Nuclear data as Parquet files — cross-sections, stopping powers, decay data, and isotopic abundances from all major evaluated libraries. Queryable with DuckDB, Polars, Pandas, or any Arrow-compatible tool.

## Installation

```bash
pip install nucl-parquet
```

The pip package is a thin loader (~50 KB).
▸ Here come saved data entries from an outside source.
/-- A piece is in flash and its map word is programmed; the last one completes the download (R469, R484). -/
def State.pieceHeld (s : State) (i : Nat) (l : List Byte) : State :=
  match s.boot.dl with
  | none => s
  | some d =>
    let d' : Download := { d with held := if d.held.contains i then d.held else d.held ++ [i] }
    let s : State := s.bootSet fun b =>
      { b with dl := some d', img := minsert (1024 * d.slot + i) l (merase (1024 * d.slot + i) b.img) }
    if d'.complete then s.bootNotify bnCOMPLETE 0 (s.imgBuild d.slot) else s

/-- Downloads are served in HALT, READY and SHOW (R470). -/
def State.dlServed (s : State) : Bool := s.power = psHALT || decide (psREADY ≤ s.power)

/-- The bytes of BOOT_PBUF. -/
def State.pieceBuffer (s : State) (n : Nat) : List Byte :=
  ((List.range ((n + 3) / 4)).flatMap fun i => wordBytes (s.rd (BOOT_PBUF i))).take n

/-- BOOT_DLCMD OPEN (R470). -/
def State.bootDlOpen (s : State) : State :=
  s.command BOOT_DLCMD 1 fun s =>
    if !s.dlServed then s.bootRefuse BOOT_DLCMD boSTATE
    else match s.dlOpen (s.rd BOOT_DLARG0).toNat (s.rd BOOT_DLARG1).toNat with
      | .error r => s.bootRefuse BOOT_DLCMD r
      | .ok s => s.setStat BOOT_DLCMD stDONE

/-- BOOT_DLCMD PIECE (R470). -/
def State.bootDlPiece (s : State) : State :=
  s.command BOOT_DLCMD 2 fun s =>
    if !s.dlServed then s.bootRefuse BOOT_DLCMD boSTATE
    else match s.dlPiece (s.get BOOT_DLARG2_PIECE) (s.rd BOOT_DLARG3).toNat (s.pieceBuffer 16384) none with
      | .error r => (if r = boBADPIECE then s.bump BOOT_PIECEBAD else s).bootRefuse BOOT_DLCMD r
      | .ok none => s.setStat BOOT_DLCMD stDONE
      | .ok (some s) => s.setStat BOOT_DLCMD stBUSY

/-- BOOT_DLCMD ABORT (R470). -/
def State.bootDlAbort (s : State) : State :=
  s.command BOOT_DLCMD 3 fun s =>
    if !s.dlServed then s.bootRefuse BOOT_DLCMD boSTATE
    else
      let s : State := match s.boot.dl with
        | some d => (s.bsrWrite [(0x0C + d.slot, 1, slEMPTY)]).bootSet fun b => { b with dl := none }
        | none => s
      s.setStat BOOT_DLCMD stDONE

/-- DL_OPEN, DL_PIECE, DL_ABORT (R470). -/
def execDlOpen (s : State) : Host.Outcome State Fault Refusal := settled (if s.running then s.bootDlOpen else s)
def execDlPiece (s : State) : Host.Outcome State Fault Refusal := settled (if s.running then s.bootDlPiece else s)
def execDlAbort (s : State) : Host.Outcome State Fault Refusal := settled (if s.running then s.bootDlAbort else s)

/-! ### Images down a chain at a tile (R335, R471) -/

/-- ACK STATUS codes (R291). -/
abbrev akOK : Nat := 0
abbrev akBUSY : Nat := 1
abbrev akREFUSED : Nat := 2
abbrev akBADPIECE : Nat := 3

/-- An ACK toward unit address `a` (R291). -/
def State.sendAck (s : State) (a tag status atype piece : Nat) : State :=
  s.sendTo a (mkFrame fACK a s.srcAddr false false (natLE 2 tag ++ natLE 1 status ++ natLE 1 atype ++ natLE 4 piece) [])

/-- DOWNLOAD_PIECE_DONE (R470): programming and readback end; `ok`: the readback agrees. A chain's piece is acknowledged
(R471; log entry 62). -/
def execDownloadPieceDone (ok : Bool) (s : State) : Host.Outcome State Fault Refusal :=
  settled <| match s.boot.piece with
    | none => s
    | some (i, l, src) =>
      let s : State := s.bootSet fun b => { b with piece := none }
      let s : State := if ok then s.pieceHeld i l else s.bump BOOT_FLERR
      match src with
      | some (_, a, tag) => s.sendAck a tag (if ok then akOK else akREFUSED) fIMG i
      | none => if ok then s.setStat BOOT_DLCMD stDONE else s.bootRefuse BOOT_DLCMD boFLASH

/-- IMGANN_RX (R334, R471): the announcement acts as OPEN. -/
def execImgannRx (p : Nat) (s : State) : Host.Outcome State Fault Refusal :=
  settled (if s.running && !s.head && decide (p < 4) then match s.takeRx p (isSvc vIMGANN) with
      | some (i, s) =>
        let b := svcPay i.f
        match s.dlOpen (numAt b 0 4) (numAt b 4 4) with
        | .ok s' => if s.dlServed then s' else s
        | .error _ => s
      | none => s
    else s)

/-- A piece arrives at a tile (R335, R471): frames of another image are ignored. -/
def State.imgPiece (s : State) (p : Nat) (f : Frame) : State :=
  let id := f.fld 10 4
  let i := f.fld 14 4
  match s.boot.dl with
  | none => s
  | some d =>
    if d.id ≠ id || d.held.contains i then s
    else if crc32c f.pay ≠ f.fld 22 4 then s.sendAck f.src (id % 65536) akBADPIECE fIMG i
    else if s.boot.piece.isSome || s.boot.busy.isSome || s.busy BOOT_DLCMD || !s.dlServed then s.sendAck f.src (id % 65536) akBUSY fIMG i
    else match s.dlPiece i (f.fld 22 4) f.pay (some (p, f.src, id % 65536)) with
      | .ok (some s) => s
      | .ok none => s
      | .error _ => s.sendAck f.src (id % 65536) akREFUSED fIMG i

/-- IMG_RX (R335, R471). -/
def execImgRx (p : Nat) (s : State) : Host.Outcome State Fault Refusal :=
  settled (if s.running && !s.head && decide (p < 4) then match s.takeRx p (fun f => f.typ = fIMG) with
      | some (i, s) => s.imgPiece p i.f
      | none => s
    else s)

/-! ### BOOT_CMD (R472-R476, R479, R485) -/

/-- A command of BOOT_CMD; `bit` its SLOT. -/
def State.bootCommand (s : State) (op : Nat) (bit : Bool) (f : State → State) : State :=
  s.command BOOT_CMD (op + (if bit then 16 else 0)) f

/-- BOOT_CMD reads BUSY until BOOT_COMMAND_DONE. -/
def State.bootBusy (s : State) (op : Nat) (l : List Byte) : State :=
  (s.bootSet fun b => { b with busy := some (op, l) }).setStat BOOT_CMD stBUSY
Data files are either cloned from the git repo or downloaded from GitHub Releases:

```python
import nucl_parquet

# Download data to ~/.nucl-parquet/ (first time only)
nucl_parquet.download()
```

Or clone the repo directly for the full dataset:

```bash
git clone https://github.com/exoma-ch/nucl-parquet.git
export NUCL_PARQUET_DATA=/path/to/nucl-parquet
```

## Usage

```python
import nucl_parquet

db = nucl_parquet.connect()

# Cross-section query
db.sql("SELECT * FROM tendl_2024 WHERE target_A=63 AND residual_Z=30")

# Compare all libraries
db.sql("SELECT library, energy_MeV, xs_mb FROM xs WHERE target_A=63 AND residual_Z=30")

# Decay chain
db.sql(nucl_parquet.DECAY_CHAIN_SQL, params={"parent_z": 92, "parent_a": 238})

# Stopping power
nucl_parquet.elemental_dedx(db, "p", 29, 10.0)  # protons in Cu at 10 MeV
nucl_parquet.compound_dedx(db, "p", [(29, 0.5), (30, 0.5)], 10.0)
```

### Data resolution

`connect()` finds data in this order:

1. Explicit `data_dir` argument
2. `$NUCL_PARQUET_DATA` environment variable
3. Sibling repo checkout (when running from source)
4. `~/.nucl-parquet/` (downloaded via `nucl_parquet.download()`)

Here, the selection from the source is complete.